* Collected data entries
*** Block opens ***

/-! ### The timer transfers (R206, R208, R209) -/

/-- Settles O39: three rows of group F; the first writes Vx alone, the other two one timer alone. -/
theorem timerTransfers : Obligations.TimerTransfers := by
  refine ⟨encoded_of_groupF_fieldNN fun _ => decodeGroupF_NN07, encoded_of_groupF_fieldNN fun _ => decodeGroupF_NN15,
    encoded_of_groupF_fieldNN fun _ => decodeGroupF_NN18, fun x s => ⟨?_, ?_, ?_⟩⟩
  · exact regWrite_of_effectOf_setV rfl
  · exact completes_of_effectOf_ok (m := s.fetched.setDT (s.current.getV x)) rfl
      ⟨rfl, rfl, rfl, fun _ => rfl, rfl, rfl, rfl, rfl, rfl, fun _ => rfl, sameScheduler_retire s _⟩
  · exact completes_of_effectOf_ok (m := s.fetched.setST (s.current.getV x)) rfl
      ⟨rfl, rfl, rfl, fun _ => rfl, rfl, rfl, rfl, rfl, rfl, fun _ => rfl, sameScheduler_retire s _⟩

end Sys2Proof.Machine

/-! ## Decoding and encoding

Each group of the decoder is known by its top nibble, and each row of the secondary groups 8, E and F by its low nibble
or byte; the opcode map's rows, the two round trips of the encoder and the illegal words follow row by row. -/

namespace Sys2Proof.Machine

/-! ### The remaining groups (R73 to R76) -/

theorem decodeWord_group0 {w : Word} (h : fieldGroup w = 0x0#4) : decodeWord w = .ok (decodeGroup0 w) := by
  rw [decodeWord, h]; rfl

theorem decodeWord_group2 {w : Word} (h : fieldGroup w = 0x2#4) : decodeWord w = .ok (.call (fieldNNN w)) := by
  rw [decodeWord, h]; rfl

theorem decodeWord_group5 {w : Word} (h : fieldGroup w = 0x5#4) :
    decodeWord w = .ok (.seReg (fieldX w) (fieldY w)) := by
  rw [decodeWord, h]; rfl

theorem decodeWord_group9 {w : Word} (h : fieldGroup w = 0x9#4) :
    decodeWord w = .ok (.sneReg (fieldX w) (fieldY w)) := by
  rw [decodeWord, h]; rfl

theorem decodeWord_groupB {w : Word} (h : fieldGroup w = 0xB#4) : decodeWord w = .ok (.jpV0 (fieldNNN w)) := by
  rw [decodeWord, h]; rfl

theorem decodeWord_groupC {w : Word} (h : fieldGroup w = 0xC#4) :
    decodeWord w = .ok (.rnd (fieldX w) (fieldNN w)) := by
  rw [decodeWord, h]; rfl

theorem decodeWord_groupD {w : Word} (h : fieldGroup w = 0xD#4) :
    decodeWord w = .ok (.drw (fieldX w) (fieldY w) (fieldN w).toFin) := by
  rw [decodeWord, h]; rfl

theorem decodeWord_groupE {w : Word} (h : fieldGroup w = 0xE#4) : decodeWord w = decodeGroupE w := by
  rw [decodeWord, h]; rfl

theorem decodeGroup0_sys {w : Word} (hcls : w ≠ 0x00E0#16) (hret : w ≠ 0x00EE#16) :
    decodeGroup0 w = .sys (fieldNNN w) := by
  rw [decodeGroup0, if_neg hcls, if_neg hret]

*** Block closes ***
*** Block opens ***

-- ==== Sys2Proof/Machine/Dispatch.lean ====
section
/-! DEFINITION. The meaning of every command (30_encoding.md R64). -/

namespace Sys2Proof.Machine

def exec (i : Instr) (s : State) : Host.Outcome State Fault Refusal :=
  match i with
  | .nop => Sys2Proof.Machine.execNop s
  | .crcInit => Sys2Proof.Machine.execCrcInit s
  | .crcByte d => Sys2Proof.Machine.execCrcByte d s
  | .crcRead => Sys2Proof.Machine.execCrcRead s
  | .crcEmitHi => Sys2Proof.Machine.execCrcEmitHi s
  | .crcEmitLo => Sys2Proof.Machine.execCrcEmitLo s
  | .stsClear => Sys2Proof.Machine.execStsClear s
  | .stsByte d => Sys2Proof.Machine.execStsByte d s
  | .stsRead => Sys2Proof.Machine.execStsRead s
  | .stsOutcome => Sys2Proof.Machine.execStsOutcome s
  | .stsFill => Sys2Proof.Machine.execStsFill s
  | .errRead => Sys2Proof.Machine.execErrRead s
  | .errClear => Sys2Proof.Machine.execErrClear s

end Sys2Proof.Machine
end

*** Block closes ***
*** Block opens ***

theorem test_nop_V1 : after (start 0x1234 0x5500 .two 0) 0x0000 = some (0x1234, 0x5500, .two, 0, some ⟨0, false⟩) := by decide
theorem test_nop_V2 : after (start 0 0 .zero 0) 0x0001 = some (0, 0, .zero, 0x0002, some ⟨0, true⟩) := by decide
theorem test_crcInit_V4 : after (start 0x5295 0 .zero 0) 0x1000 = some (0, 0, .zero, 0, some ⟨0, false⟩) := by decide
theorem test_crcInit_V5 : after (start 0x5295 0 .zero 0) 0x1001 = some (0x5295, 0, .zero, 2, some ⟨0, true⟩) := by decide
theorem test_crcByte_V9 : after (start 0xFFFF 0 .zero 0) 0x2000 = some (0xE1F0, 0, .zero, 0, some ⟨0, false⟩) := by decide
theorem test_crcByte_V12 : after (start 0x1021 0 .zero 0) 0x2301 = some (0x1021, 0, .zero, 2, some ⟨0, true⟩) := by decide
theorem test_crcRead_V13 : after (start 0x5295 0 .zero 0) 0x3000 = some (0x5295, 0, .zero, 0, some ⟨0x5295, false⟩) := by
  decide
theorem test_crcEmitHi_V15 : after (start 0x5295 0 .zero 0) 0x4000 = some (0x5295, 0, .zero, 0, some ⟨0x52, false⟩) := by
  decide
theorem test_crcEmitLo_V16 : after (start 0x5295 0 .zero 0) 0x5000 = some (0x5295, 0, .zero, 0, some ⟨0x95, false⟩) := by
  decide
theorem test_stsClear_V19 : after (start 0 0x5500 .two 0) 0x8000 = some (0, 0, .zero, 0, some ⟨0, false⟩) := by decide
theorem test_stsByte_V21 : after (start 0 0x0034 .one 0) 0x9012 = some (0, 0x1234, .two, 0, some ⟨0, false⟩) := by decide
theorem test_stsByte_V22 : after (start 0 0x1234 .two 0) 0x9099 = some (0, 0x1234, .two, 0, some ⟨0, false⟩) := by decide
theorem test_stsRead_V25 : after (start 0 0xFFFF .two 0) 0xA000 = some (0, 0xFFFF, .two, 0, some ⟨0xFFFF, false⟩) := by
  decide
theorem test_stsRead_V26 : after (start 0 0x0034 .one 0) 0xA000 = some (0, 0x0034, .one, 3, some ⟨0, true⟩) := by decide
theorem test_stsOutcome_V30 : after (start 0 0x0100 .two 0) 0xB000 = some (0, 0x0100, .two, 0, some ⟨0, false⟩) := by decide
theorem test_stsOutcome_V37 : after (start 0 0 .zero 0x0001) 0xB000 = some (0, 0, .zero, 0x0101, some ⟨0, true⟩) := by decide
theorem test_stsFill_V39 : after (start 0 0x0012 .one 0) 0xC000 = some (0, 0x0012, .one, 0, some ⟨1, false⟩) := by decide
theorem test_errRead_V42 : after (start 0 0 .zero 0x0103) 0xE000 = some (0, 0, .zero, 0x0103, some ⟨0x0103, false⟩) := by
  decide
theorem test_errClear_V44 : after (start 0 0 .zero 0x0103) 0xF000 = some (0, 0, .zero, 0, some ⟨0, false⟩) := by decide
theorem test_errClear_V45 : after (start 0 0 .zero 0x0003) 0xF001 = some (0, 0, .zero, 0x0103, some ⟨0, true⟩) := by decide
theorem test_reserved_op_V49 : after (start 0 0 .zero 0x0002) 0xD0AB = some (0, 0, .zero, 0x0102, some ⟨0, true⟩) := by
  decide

*** Block closes ***

What you give back must be the stretch above, starting at the line with "fieldGroup w = 0xC#4)" and ending at the line with "rw [decodeGroup0, if_neg hcls, if_neg hret]", copied exactly.

theorem decodeWord_groupC {w : Word} (h : fieldGroup w = 0xC#4) :
    decodeWord w = .ok (.rnd (fieldX w) (fieldNN w)) := by
  rw [decodeWord, h]; rfl

theorem decodeWord_groupD {w : Word} (h : fieldGroup w = 0xD#4) :
    decodeWord w = .ok (.drw (fieldX w) (fieldY w) (fieldN w).toFin) := by
  rw [decodeWord, h]; rfl

theorem decodeWord_groupE {w : Word} (h : fieldGroup w = 0xE#4) : decodeWord w = decodeGroupE w := by
  rw [decodeWord, h]; rfl

theorem decodeGroup0_sys {w : Word} (hcls : w ≠ 0x00E0#16) (hret : w ≠ 0x00EE#16) :
    decodeGroup0 w = .sys (fieldNNN w) := by
  rw [decodeGroup0, if_neg hcls, if_neg hret]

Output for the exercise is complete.